DATA TO USE:

/-- Both sides see the queue as it is while no cursor is on its way. -/
theorem Fifo.viewsCurrent.viewsOk {f : Fifo} (h : f.viewsCurrent) : f.viewsOk := by
  have hr : ∀ a ∈ f.readSync.map (f.behind f.writeIndex) ++ [f.count], a = f.count := by
    simp only [List.mem_append, List.mem_map, List.mem_singleton]
    rintro a (⟨v, hv, rfl⟩ | rfl)
    · rw [h.1 v hv]; rfl
    · rfl
  have hw : ∀ a ∈ f.writeSync.map (fun w => f.behind w f.readIndex) ++ [f.count],
      a = f.count := by
    simp only [List.mem_append, List.mem_map, List.mem_singleton]
    rintro a (⟨v, hv, rfl⟩ | rfl)
    · rw [h.2 v hv]; rfl
    · rfl
  exact ⟨List.pairwise_of_forall_mem_list fun a ha b hb => ((hr b hb).trans (hr a ha).symm).le,
    List.pairwise_of_forall_mem_list fun a ha b hb => ((hw a ha).trans (hw b hb).symm).le⟩

/-- A cleared FIFO holds no byte, and both sides see it so. -/
theorem Fifo.clear_sound (f : Fifo) (lag : Nat) : (f.clear lag).sound := by
  refine ⟨fun k hk => ?_, (f.clear_viewsCurrent lag).viewsOk⟩
  rw [f.clear_count] at hk
  exact absurd hk (Nat.not_lt_zero k)

theorem State.hardReset_disciplined (hsource : s.source ≠ .standalone) (hrx : 2 ≤ s.rxf.capacity)
    (htx : 2 ≤ s.txf.capacity) : s.hardReset.Disciplined where
  source := hsource
  capRx := hrx
  capTx := htx
  urx := Nat.zero_le _
  utx := Nat.zero_le _
  rxSound := s.rxf.clear_sound _
  txSound := s.txf.clear_sound _
  rxLag := s.rxf.clear_lagIs _
  txLag := s.txf.clear_lagIs _
  schPc := Nat.succ_pos _
  fg := trivial
  rxc := trivial
  txc := trivial
  atomic _ := ⟨rfl, rfl⟩

/-! ## Every turn -/

/-- Every turn of every agent answers a state that keeps the discipline, but for a byte that arrives on a
full `urx`. -/
theorem takeTurn_disciplined (turn : Turn) (hd : s.Disciplined) :
    (∃ t, takeTurn turn s = .next t ∧ t.Disciplined) ∨
      takeTurn turn s = .refused .receiverOverrun := by
  cases turn with
  | op =>
    obtain ⟨t, ht, hm, hok⟩ := fgOpTurn_disciplined hd
    exact .inl ⟨t, ht, hd.fgMoves hm hok⟩
  | micro =>
    obtain ⟨t, ht, hm, hok⟩ := fgMicroTurn_disciplined hd
    exact .inl ⟨t, ht, hd.fgMoves hm hok⟩
  | rxc =>
    obtain ⟨t, ht, -, hd'⟩ := rxcTurn_disciplined hd
    exact .inl ⟨t, ht, hd'⟩
  | rxcMicro =>
    obtain ⟨t, ht, -, hd'⟩ := rxcMicroTurn_disciplined hd
    exact .inl ⟨t, ht, hd'⟩
  | txc =>
    obtain ⟨t, ht, -, hd'⟩ := txcTurn_disciplined hd
    exact .inl ⟨t, ht, hd'⟩
  | txcMicro =>
    obtain ⟨t, ht, -, hd'⟩ := txcMicroTurn_disciplined hd
    exact .inl ⟨t, ht, hd'⟩
  | uartRx v => exact uartRxTurn_disciplined v hd
  | uartTx => exact .inl (uartTxTurn_disciplined hd)
  | timer => exact .inl ⟨_, rfl, { hd with }⟩
  | syncFclk => exact .inl ⟨_, rfl, hd.syncFclk⟩
  | syncSclk => exact .inl ⟨_, rfl, hd.syncSclk⟩
  | reset => exact .inl ⟨_, rfl, State.hardReset_disciplined hd.source hd.capRx hd.capTx⟩

/-- Settles O46: the step is the turn of some agent (`takeTurn_disciplined`). -/
theorem disciplineKept : Obligations.DisciplineKept := by
  intro s hd
  obtain ⟨turn, l, n, hs⟩ := step_eq_takeTurn s
  rw [hs]
  rcases takeTurn_disciplined turn (s := { s with agenda := l, turnNo := n }) { hd with }
    with ⟨t, ht, hd'⟩ | hr
  · rw [ht]
    exact ⟨fun u hu => Host.Outcome.next.inj hu ▸ hd', fun _ h => (nomatch h), fun _ h => (nomatch h)⟩
  · rw [hr]
    exact ⟨fun _ h => (nomatch h), fun _ h => (nomatch h), fun e he => by cases he; rfl⟩

end Sys2Proof.Machine
end

section
/-! PROOF. Each side's turns leave the other side's cursor and storage (O47), and the state after reset
meets the invariants (O54). -/

namespace Sys2Proof.Machine

variable {s t : State}

/-! ## Writer partition (`10_state.md` rule R25) -/

theorem fgTurn_fgMoves (hd : s.Disciplined) (h : fgOpTurn s = .next t ∨ fgMicroTurn s = .next t) :
    s.FgMoves t :=
  h.elim (fun h => (of_next (fgOpTurn_disciplined hd) h).1)
    fun h => (of_next (fgMicroTurn_disciplined hd) h).1

theorem rxTurn_rxMoves (hd : s.Disciplined) (h : rxcTurn s = .next t ∨ rxcMicroTurn s = .next t) :
    s.RxMoves t :=
  h.elim (fun h => (of_next (rxcTurn_disciplined hd) h).1)
    fun h => (of_next (rxcMicroTurn_disciplined hd) h).1

theorem txTurn_txMoves (hd : s.Disciplined) (h : txcTurn s = .next t ∨ txcMicroTurn s = .next t) :
    s.TxMoves t :=
  h.elim (fun h => (of_next (txcTurn_disciplined hd) h).1)
    fun h => (of_next (txcMicroTurn_disciplined hd) h).1

theorem uartRxTurn_fifos {v : Byte} (h : uartRxTurn v s = .next t) :
    t.rxf = s.rxf ∧ t.txf = s.txf := by
  unfold uartRxTurn at h
  split at h
  · exact Host.Outcome.next.inj h ▸ ⟨rfl, rfl⟩
  · cases h

theorem uartTxTurn_fifos (h : uartTxTurn s = .next t) : t.rxf = s.rxf ∧ t.txf = s.txf := by
  unfold uartTxTurn at h
  split at h <;> exact Host.Outcome.next.inj h ▸ ⟨rfl, rfl⟩

/-- Settles O47: each agent's turn stays within its frame, and FG's, RXC's and TXC's frames keep what the
other side of each FIFO owns. -/
theorem writerPartition : Obligations.WriterPartition := by
  intro s t hd
  refine ⟨fun h => ?_, fun h => ?_, fun h => ?_, fun v h => uartRxTurn_fifos h, ?_, ?_⟩
  · have hm := fgTurn_fgMoves hd h
    exact ⟨hm.rxf.storage, hm.rxf.writeIndex, hm.txf.readIndex⟩
  · have hm := rxTurn_rxMoves hd h
    exact ⟨hm.txf, hm.rxf.readIndex⟩
  · have hm := txTurn_txMoves hd h
    exact ⟨hm.rxf, hm.txf.storage, hm.txf.writeIndex⟩
  · rintro (h | h)
    · exact uartTxTurn_fifos h
    · exact Host.Outcome.next.inj h ▸ ⟨rfl, rfl⟩
  · rintro (h | h) <;> exact Host.Outcome.next.inj h ▸ ⟨⟨rfl, rfl, rfl⟩, rfl, rfl, rfl⟩

/-! ## The state after reset (`10_state.md` rule R45) -/

/-- The machine as it is built is the machine that a reset leaves. -/
theorem State.reset_eq_hardReset : State.reset = State.reset.hardReset := rfl

theorem State.reset_disciplined : State.reset.Disciplined := by
  rw [State.reset_eq_hardReset]
  exact State.hardReset_disciplined (by decide) (by decide) (by decide)

theorem State.reset_noLag : State.reset.noLag := ⟨rfl, rfl, rfl⟩

/-- The default configuration is legal whatever the two open depths are. -/
theorem Config.default_legal : Config.default.legal = true :=
  (Config.legal_iff _).mpr ⟨by decide, Nat.succ_pos _, Nat.succ_pos _, by decide⟩

theorem State.reset_counter (n : Nat) : State.reset.counter n = 0 := by
  unfold State.counter State.reset
  rcases n with _ | _ | n <;> rfl

theorem State.reset_restartable : State.reset.Restartable where
  source := rfl
  atomic := rfl
  noLag := State.reset_noLag
  depth := Nat.succ_pos _
  txc := rfl
  fifo := trivial
  stall h := nomatch h
  armed h := nomatch h

theorem State.reset_unstranded : State.reset.Unstranded where
  source := rfl
  noLag := State.reset_noLag
  depth := Nat.succ_pos _
  fifo := trivial
  stall h := nomatch h
  armed h := nomatch h

/-- Every counter is 0, and every threshold of a legal configuration is positive. -/
theorem State.reset_scheduled : State.reset.Scheduled where
  source := rfl
  legal := Config.default_legal
  length := rfl
  schPc := Nat.succ_pos _
  slot := trivial
  counter n k hk := by
    obtain ⟨htasks, -⟩ := (Config.legal_iff _).mp Config.default_legal
    have hpos := (htasks k (List.mem_of_getElem? hk)).1
    rw [State.reset_counter]
    exact .inl hpos

theorem State.reset_saturating : State.reset.Saturating where
  source := rfl
  fifo := trivial
  start := rfl
  seen _ hv := nomatch hv
  bytes := rfl
  full h := absurd rfl h

/-- Settles O54: each invariant at the state a reset leaves. -/
theorem invariantsHoldAtReset : Obligations.InvariantsHoldAtReset :=
  ⟨⟨⟨rfl, fun _ hc => nomatch hc⟩, rfl, fun _ hc => nomatch hc⟩, State.reset_disciplined,
    State.reset_restartable, State.reset_unstranded, State.reset_scheduled,
    State.reset_saturating, rfl, fun h => absurd rfl h⟩

end Sys2Proof.Machine
end

section
/-! PROOF. No step reads the ghost sequences, the iteration number or the trace (O48). -/

namespace Sys2Proof.Machine

/-! ## States that agree but for what is only observed (`10_state.md` rule R42) -/

/-- `s` with every ghost, the iteration number and the trace forgotten. -/
def State.blind (s : State) : State :=
  { s with
    wireOut := []
    wireIn := []
    rxDropped := []
    fireLog := []
    workLog := 0
    iteration := 0
    trace := [] }

/-- `s` with the ghosts, the iteration number and the trace of `t`. -/
def State.withGhostsOf (s t : State) : State :=
  { s with
    wireOut := t.wireOut
    wireIn := t.wireIn
    rxDropped := t.rxDropped
    fireLog := t.fireLog
    workLog := t.workLog
    iteration := t.iteration
    trace := t.trace }

/-- What an update makes of the rest of the state does not depend on what is forgotten. -/
def Unseen (f : State → State) : Prop := ∀ s, (f s).blind = (f s.blind).blind

/-- Nor does the outcome of a step. -/
def UnseenBy (f : State → Result) : Prop :=
  ∀ s, mapNext State.blind (f s) = mapNext State.blind (f s.blind)

theorem State.eq_withGhostsOf {t u : State} (h : u.blind = t.blind) : t = u.withGhostsOf t :=
  congrArg (·.withGhostsOf t) h.symm

theorem Unseen.congr {f : State → State} (hf : Unseen f) {s u : State} (h : s.blind = u.blind) :
    (f s).blind = (f u).blind := by
  rw [hf s, h, ← hf u]

theorem UnseenBy.congr {f : State → Result} (hf : UnseenBy f) {s u : State}
    (h : s.blind = u.blind) : mapNext State.blind (f s) = mapNext State.blind (f u) := by
  rw [hf s, h, ← hf u]

theorem Unseen.comp {f g : State → State} (hg : Unseen g) (hf : Unseen f) :
    Unseen fun s => g (f s) :=
  fun s => hg.congr (hf s)

theorem UnseenBy.comp {f : State → Result} {g : State → State} (hf : UnseenBy f) (hg : Unseen g) :
    UnseenBy fun s => f (g s) :=
  fun s => hf.congr (hg s)

theorem Unseen.next {f : State → State} (hf : Unseen f) : UnseenBy fun s => .next (f s) :=
  fun s => congrArg Host.Outcome.next (hf s)

theorem UnseenBy.mapNext {f : State → Result} {g : State → State} (hf : UnseenBy f)
    (hg : Unseen g) : UnseenBy fun s => Machine.mapNext g (f s) := by
  intro s
  have h := hf s
  show Machine.mapNext State.blind (Machine.mapNext g (f s)) =
    Machine.mapNext State.blind (Machine.mapNext g (f s.blind))
  cases hs : f s <;> cases hb : f s.blind <;> simp only [hs, hb, Machine.mapNext] at h ⊢
  case next.next t u => exact congrArg _ (hg.congr (Host.Outcome.next.inj h))
  all_goals simp_all

theorem blind_ite {c : Prop} [Decidable c] {s t s' t' : State} (hs : s.blind = s'.blind)
    (ht : t.blind = t'.blind) : (if c then s else t).blind = (if c then s' else t').blind := by
  split
  · exact hs
  · exact ht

WORK TO COMPLETE:
All that is needed is the exact run of lines above from the line containing "Unseen fun s" through the line containing "fun s => congrArg Host.Outcome.next (hf s)", both of them included.

YOUR RESPONSE:
    Unseen fun s => g (f s) :=
  fun s => hg.congr (hf s)

theorem UnseenBy.comp {f : State → Result} {g : State → State} (hf : UnseenBy f) (hg : Unseen g) :
    UnseenBy fun s => f (g s) :=
  fun s => hf.congr (hg s)

theorem Unseen.next {f : State → State} (hf : Unseen f) : UnseenBy fun s => .next (f s) :=
  fun s => congrArg Host.Outcome.next (hf s)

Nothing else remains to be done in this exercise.